В тусклом свете дымного факела, который мерцал в руках провожавшего меня Мюргатройда, я увидал, что потомок пещеры здесь очень низок. По мере того, как мы вплывали в бухту, потолок все понижался и понижался так, что некоторое время нам пришлось плыть, почти совсем пригнувшись ко дну лодки. Моряки налегли на весла, и мы наконец выбрались из тёмной пещеры в открытое пространство. Над нами повисло огромное небо, усеянное далёкими звёздами. Месяц был закрыт туманными облаками, и свет его был очень слаб. Прямо против нас виднелось тёмное пятно. Постепенно приближаясь к этому пятну, я увидал, что это больших размеров трехмачтовое судно, оно стояло на одном месте, колыхаясь в воде. Судно было очень красиво. Его мачты и реи красиво выделялись на тёмном фоне неба. Мы пристали к кораблю. Сейчас же раздался скрип блоков, и к нам в лодку спустили лестницу. Моряки держали эту лестницу все время, пока я взбирался на палубу.
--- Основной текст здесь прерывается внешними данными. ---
/-- RAISE-APP of a key that stands is a repeat of an active entry, a momentary raise of a cleared
one of a momentary group, and otherwise a reactivation. The burst count goes up within the burst
window and starts again after it; a repeat or a reactivation whose count reaches the group's
threshold escalates the entry once and computes its executed action again with the flag set,
whatever the action was (that R41 goes so for a FATAL entry too, beside R27, R133 and R140, is the
model's reading: log entry 31). Their events latch the summary bit; a reactivation sets the NEW flag
of the domain. -/
def Obligations.RaiseAppOnStandingKey : Prop :=
  ∀ (s : State) (k : Key) (g : GroupRecord) (i : Fin 128) (e : Entry) (start : Stamp) (count : Nat)
    (esc : Bool) (detail : List Byte), s.takes → s.grantsWindow →
    k = ⟨s.arguments.argPath 0, s.arguments.argAt 4, s.arguments.argAt 5⟩ →
    k.path.wellFormed = true → 8 ≤ k.group.toNat → k.group.toNat ≤ 31 →
    (s.arguments.argAt 6).toNat ≤ 20 → g = groupOf s.groups k.group → g.enabled = true →
    s.engine.slots[i].entry = some e → e.key = k →
    (∀ (j : Fin 128) (f : Entry), s.engine.slots[j].entry = some f → f.key = k → j = i) →
    start = (if (s.clock - e.burstStart).toNat ≤ g.burstWindow.toNat then e.burstStart
      else s.clock) →
    count = (if (s.clock - e.burstStart).toNat ≤ g.burstWindow.toNat
      then min 255 (e.burstCount + 1) else 1) →
    (esc = true ↔ g.burstThreshold ≠ 0 ∧ e.logged ≠ .notice ∧ e.escalated = false
      ∧ g.burstThreshold.toNat ≤ count) →
    detail = (if s.arguments.argAt 6 = 0 then e.detail else
      (List.range (s.arguments.argAt 6).toNat).map (fun n => s.arguments.argAt (7 + n))) →
    ∃ (t : State) (e' : Entry), exec (.raiseApp .free) s = .next t
      ∧ t.engine.slots[i] = ⟨s.engine.slots[i].gen, some e'⟩
      ∧ (∀ j : Fin 128, j ≠ i → t.engine.slots[j] = s.engine.slots[j])
      ∧ t.engine.seqNext = s.engine.seqNext ∧ t.engine.seqSpent = s.engine.seqSpent
      ∧ e' = { e with
          occ := min 65535 (e.occ + 1), last := s.clock, origin := .controller,
          burstStart := start, burstCount := count, sweepMark := false, state := e'.state,
          executed := e'.executed, escalated := e'.escalated, detail := e'.detail }
      ∧ (e.state ≠ .clearedUnack →
          e'.state = e.state ∧ e'.detail = detail ∧ t.topo.locs = s.topo.locs
            ∧ e'.escalated = (e.escalated || esc)
            ∧ e'.executed = (if esc then executedAction g s.release.mode e.logged true
                else e.executed)
            ∧ t.summary = { s.summary with
                word := if esc then s.summary.word ||| ((1 : BitVec 16) <<< g.summaryBit.toNat)
                  else s.summary.word })
      ∧ (e.state = .clearedUnack → g.momentary = true →
          e'.state = .clearedUnack ∧ e'.detail = e.detail ∧ e'.executed = e.executed
            ∧ e'.escalated = e.escalated ∧ t.topo.locs = s.topo.locs ∧ t.summary = s.summary)
      ∧ (e.state = .clearedUnack → g.momentary = false →
          e'.state = .activeUnack ∧ e'.detail = detail
            ∧ t.topo.locs = countUp s.topo.locs e.anchor
            ∧ e'.escalated = (e.escalated || esc)
            ∧ e'.executed = executedAction g s.release.mode e.logged e'.escalated
            ∧ t.summary = {
                word := s.summary.word ||| ((1 : BitVec 16) <<< g.summaryBit.toNat)
                unitNew := s.summary.unitNew || e.domain == .unit
                fieldNew := s.summary.fieldNew || e.domain == .field })
      ∧ t.window.cause = s.window.cause
          ||| (if t.summary.unitNew ∧ s.summary.unitNew = false then 0x01 else 0)
          ||| (if t.summary.fieldNew ∧ s.summary.fieldNew = false then 0x02 else 0)
          ||| (if s.release.trips (fatalHeld t.engine.slots) then 0x04 else 0) ||| 0x20
      ∧ s.answeredWith t 0x54 0x00 (e'.view i.val s.engine.slots[i].gen)

/-- RAISE-APP refused at a check, or for the sequence counter: no entry is made or changed; a spent
counter sets SEQ_SPENT and the SPACE cause. -/
def Obligations.RaiseAppRefused : Prop :=
  ∀ (s : State) (k : Key), s.takes → s.grantsWindow →
    k = ⟨s.arguments.argPath 0, s.arguments.argAt 4, s.arguments.argAt 5⟩ →
    (k.path.wellFormed = false ∨ k.group.toNat < 8 ∨ 31 < k.group.toNat
        ∨ 20 < (s.arguments.argAt 6).toNat →
      exec (.raiseApp .free) s = .next (s.answered 0x54 0x02 []))
    ∧ (k.path.wellFormed = true → 8 ≤ k.group.toNat → k.group.toNat ≤ 31 →
        (s.arguments.argAt 6).toNat ≤ 20 →
      ((groupOf s.groups k.group).enabled = false →
        exec (.raiseApp .free) s = .next (s.answered 0x54 0x17 []))
      ∧ ((groupOf s.groups k.group).enabled = true → 4294967295 < s.engine.seqNext →
        (∀ (j : Fin 128) (f : Entry), s.engine.slots[j].entry = some f → f.key ≠ k) →
        ∃ t, exec (.raiseApp .free) s = .next t
          ∧ t.engine.slots = s.engine.slots ∧ t.engine.seqNext = s.engine.seqNext
          ∧ t.engine.seqSpent = true ∧ t.topo = s.topo ∧ t.summary = s.summary
          ∧ t.window.cause &&& 0x08 = 0x08
          ∧ s.answeredWith t 0x54 0x12 []))

/-- A creation of domain D with no usable room and no displacement candidate is refused for space:
it takes no entry and no sequence, the D-mark of its anchor is set, a space event is sent, and TABLE
FULL of D is raised at its reserved index: created where that is FREE, repeated where it is active,
reactivated where it is cleared. A RAISE-APP so refused answers FULL. -/
def Obligations.RefusalForSpace : Prop :=
  (∀ (w : Work) (r : Raise) (d : Domain) (i : Fin 128) (g6 : GroupRecord) (root : Location),
    d = (w.group r.key.group).domain → i = (if d = .unit then 126 else 127) → g6 = w.group 6 →
    g6.momentary = false → g6.burstThreshold = 0 →
    w.locs[0]? = some root → root.path = LocPath.root →
    (∀ x, r.key ≠ tableFullKey x) →
    (∀ (j : Fin 128) (f : Entry), w.entry j = some f → f.key ≠ r.key) → w.seqNext ≤ 4294967295 →
    usableFree w.slots w.reserve d = 0 →
    (∀ (j : Fin 128) (e : Entry), w.entry j = some e → displaceable d j e = false) →
    (∀ (j : Fin 128) (f : Entry), w.entry j = some f →
      (f.key = ⟨LocPath.root, 6, if d = .unit then 1 else 2⟩ ↔ j = i)) →
    ∃ (w' : Work) (e' : Entry) (locs : List Location), w.raise r = (w', .full) ∧ w'.space = true
      ∧ w'.slots[i] = ⟨w.slots[i].gen, some e'⟩
      ∧ (∀ j : Fin 128, j ≠ i → w'.slots[j] = w.slots[j])
      ∧ w'.seqSpent = w.seqSpent
      ∧ locs = w.locs.modify (anchorOf w.locs r.key.path) (fun l =>
          if d = .unit then { l with uMark := true } else { l with fMark := true })
      ∧ (w.entry i = none →
          e' = { seq := w.seqNext, key := ⟨LocPath.root, 6, if d = .unit then 1 else 2⟩,
                 anchor := 0,
                 domain := g6.domain, state := .activeUnack, logged := g6.logged,
                 executed := executedAction g6 w.mode g6.logged false, escalated := false,
                 latching := g6.latching, origin := .part, occ := 1, first := w.now, last := w.now,
                 burstStart := w.now, burstCount := 1, detail := [], sweepMark := false }
            ∧ w'.seqNext = w.seqNext + 1 ∧ w'.locs = countUp locs 0
            ∧ w'.events = w.events ++ [⟨.creation, g6.domain, g6.summaryBit⟩])
      ∧ (∀ e, w.entry i = some e → w'.seqNext = w.seqNext
          ∧ e' = { e with
              occ := min 65535 (e.occ + 1), last := w.now, origin := .part,
              burstStart := e'.burstStart, burstCount := e'.burstCount, sweepMark := false,
              state := e'.state, executed := e'.executed }
          ∧ (e.state ≠ .clearedUnack → e'.state = e.state ∧ e'.executed = e.executed
              ∧ w'.locs = locs ∧ w'.events = w.events)
          ∧ (e.state = .clearedUnack → e'.state = .activeUnack
              ∧ e'.executed = executedAction g6 w.mode e.logged e.escalated
              ∧ w'.locs = countUp locs e.anchor
              ∧ w'.events = w.events ++ [⟨.reactivation, e.domain, g6.summaryBit⟩])))
  ∧ ∀ (s : State) (r : Raise) (w : Work), s.takes → s.grantsWindow →
    r = ⟨⟨s.arguments.argPath 0, s.arguments.argAt 4, s.arguments.argAt 5⟩,
      (List.range (s.arguments.argAt 6).toNat).map (fun n => s.arguments.argAt (7 + n)),
      .controller⟩ →
    r.key.path.wellFormed = true → 8 ≤ r.key.group.toNat → r.key.group.toNat ≤ 31 →
    (s.arguments.argAt 6).toNat ≤ 20 → (groupOf s.groups r.key.group).enabled = true →
    (taking s).raise r = (w, .full) →
    ∃ t, exec (.raiseApp .free) s = .next t ∧ workedCommand s t w 0x54 0x11 []
      ∧ t.window.cause &&& 0x08 = s.window.cause &&& 0x08 ||| (if w.space then 0x08 else 0)

/-- A creation with no usable room displaces the candidate of lowest sequence: it is retired, its
index, with the generation one higher, takes the new entry, and a space event is sent. The
candidates are the cleared, not latching general entries of the domain whose executed action is
NOTICE. A RAISE-APP that displaces answers OK with the view of its entry. -/
def Obligations.DisplacementReusesOldest : Prop :=
  (∀ (d : Domain) (i : Fin 128) (e : Entry), displaceable d i e = true ↔
    i.val < 126 ∧ e.domain = d ∧ e.state = .clearedUnack ∧ e.executed = .notice
      ∧ e.latching = false)
  ∧ (∀ (w : Work) (r : Raise) (g : GroupRecord) (i : Fin 128) (e : Entry),
    g = w.group r.key.group → (∀ x, r.key ≠ tableFullKey x) →
    (∀ (j : Fin 128) (f : Entry), w.entry j = some f → f.key ≠ r.key) → w.seqNext ≤ 4294967295 →
    usableFree w.slots w.reserve g.domain = 0 →
    w.entry i = some e → displaceable g.domain i e = true →
    (∀ (j : Fin 128) (f : Entry), w.entry j = some f → displaceable g.domain j f = true → j ≠ i →
      e.seq < f.seq) →
    ∃ w' : Work, w.raise r = (w', .created)
      ∧ w'.slots[i] = ⟨w.slots[i].gen + 1, some
          { seq := w.seqNext, key := r.key, anchor := anchorOf w.locs r.key.path,
            domain := g.domain, state := if g.momentary then .clearedUnack else .activeUnack,
            logged := g.logged, executed := executedAction g w.mode g.logged false,
            escalated := false, latching := g.latching, origin := r.origin, occ := 1,
            first := w.now, last := w.now, burstStart := w.now, burstCount := 1,
            detail := r.detail, sweepMark := false }⟩
      ∧ w'.seqNext = w.seqNext + 1 ∧ w'.seqSpent = w.seqSpent ∧ w'.space = true
      ∧ w'.events = w.events ++ [⟨.creation, g.domain, g.summaryBit⟩]
      ∧ (∀ j : Fin 128, j ≠ i → j.val < 126 → w'.slots[j] = w.slots[j]))
  ∧ ∀ (s : State) (r : Raise) (w : Work) (i : Fin 128) (e : Entry), s.takes → s.grantsWindow →
    r = ⟨⟨s.arguments.argPath 0, s.arguments.argAt 4, s.arguments.argAt 5⟩,
      (List.range (s.arguments.argAt 6).toNat).map (fun n => s.arguments.argAt (7 + n)),
      .controller⟩ →
    r.key.path.wellFormed = true → 8 ≤ r.key.group.toNat → r.key.group.toNat ≤ 31 →
    (s.arguments.argAt 6).toNat ≤ 20 → (groupOf s.groups r.key.group).enabled = true →
    (taking s).raise r = (w, .created) → w.slots[i].entry = some e → e.key = r.key →
    (∀ (j : Fin 128) (f : Entry), w.slots[j].entry = some f → f.key = r.key → j = i) →
    ∃ t, exec (.raiseApp .free) s = .next t
      ∧ workedCommand s t w 0x54 0x00 (e.view i.val w.slots[i].gen)
      ∧ t.window.cause &&& 0x08 = s.window.cause &&& 0x08 ||| (if w.space then 0x08 else 0)

/-- The executed action: NOTICE stays NOTICE; otherwise the configured action where configurable,
FATAL where escalated, and in RUN no higher than DIAGNOSTIC for a run-demoted group. -/
def Obligations.ExecutedActionSteps : Prop :=
  ∀ (g : GroupRecord) (m : Mode) (logged : Action) (esc : Bool),
    (logged = .notice → executedAction g m logged esc = .notice)
    ∧ (logged ≠ .notice → ∀ base : Action,
        base = (if esc then .fatal else if g.configurable then g.configured else logged) →
        executedAction g m logged esc
          = if m = .run ∧ g.runDemoted = true then
              (if Action.rank base ≤ Action.rank .diagnostic then base else .diagnostic)
            else base)

/-- RESTORE-APP: an active entry that is not latching is cleared, or retired when acknowledged; a
cleared one stays; a latching one is LATCHED; none standing is NOTHING_STANDING. No event is sent.
-/
def Obligations.RestoreAppAnswers : Prop :=
  ∀ (s : State) (k : Key), s.takes → s.grantsWindow →
    k = ⟨s.arguments.argPath 0, s.arguments.argAt 4, s.arguments.argAt 5⟩ →
    (k.path.wellFormed = false ∨ k.group.toNat < 8 ∨ 31 < k.group.toNat →
      exec (.restoreApp .free) s = .next (s.answered 0x55 0x02 []))
    ∧ (k.path.wellFormed = true → 8 ≤ k.group.toNat → k.group.toNat ≤ 31 →
      ((groupOf s.groups k.group).enabled = false →
        exec (.restoreApp .free) s = .next (s.answered 0x55 0x17 []))
      ∧ ((groupOf s.groups k.group).enabled = true →
        ∃ t, exec (.restoreApp .free) s = .next t
          ∧ t.summary = s.summary ∧ t.engine.seqNext = s.engine.seqNext
          ∧ t.engine.seqSpent = s.engine.seqSpent
          ∧ ((∀ (j : Fin 128) (f : Entry), s.engine.slots[j].entry = some f → f.key ≠ k) →
              t.engine.slots = s.engine.slots ∧ t.topo = s.topo
                ∧ s.answeredWith t 0x55 0x16 [])
          ∧ ∀ (i : Fin 128) (e : Entry), s.engine.slots[i].entry = some e → e.key = k →
            (∀ (j : Fin 128) (f : Entry), s.engine.slots[j].entry = some f → f.key = k →
              j = i) →
            (∀ j : Fin 128, j ≠ i → j.val < 126 → t.engine.slots[j] = s.engine.slots[j])
            ∧ (e.latching = true →
                t.engine.slots = s.engine.slots ∧ t.topo = s.topo
                  ∧ s.answeredWith t 0x55 0x15
                    [byte i.val, s.engine.slots[i].gen, e.state.code])
            ∧ (e.latching = false → e.state = .activeUnack →
                t.engine.slots[i]
                    = ⟨s.engine.slots[i].gen, some { e with state := .clearedUnack }⟩
                  ∧ t.topo.locs = countDown s.topo.locs e.anchor
                  ∧ s.answeredWith t 0x55 0x00 [byte i.val, s.engine.slots[i].gen, 3])
            ∧ (e.latching = false → e.state = .activeAck →
                t.engine.slots[i] = ⟨s.engine.slots[i].gen + 1, none⟩
                  ∧ s.answeredWith t 0x55 0x00 [byte i.val, s.engine.slots[i].gen, 0])
            ∧ (e.latching = false → e.state = .clearedUnack →
                t.engine.slots = s.engine.slots ∧ t.topo = s.topo
                  ∧ s.answeredWith t 0x55 0x00 [byte i.val, s.engine.slots[i].gen, 3])))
«Мария» была вполне готова к путешествию. Она была похожа на гигантскую чайку, которая, готовясь лететь, расправляет свои белые крылья. В заднем конце палубы я нашёл наскоро, но прочно выстроенное стойло. В нем стоял мой добрый конь, а перед ним было поставлено целое ведро, наполненное овсом. Ковенант ткнул меня в щеку носом и заржал, выражая удовольствие при встрече с хозяином. Я тоже начал ласкать лошадь, которую очень любил: В это время показалась седая голова помощника капитана Силы Болизо.
— Ну, капитан Кларк, теперь пора и в дорогу, — сказал он, — ветер утих, и мы пойдём не скоро. Вы устали небось?
— Да, немного устал, — ответил я, — у меня до сих пор голова трещит. Уж очень был силён удар от вашего каната: я так и полетел.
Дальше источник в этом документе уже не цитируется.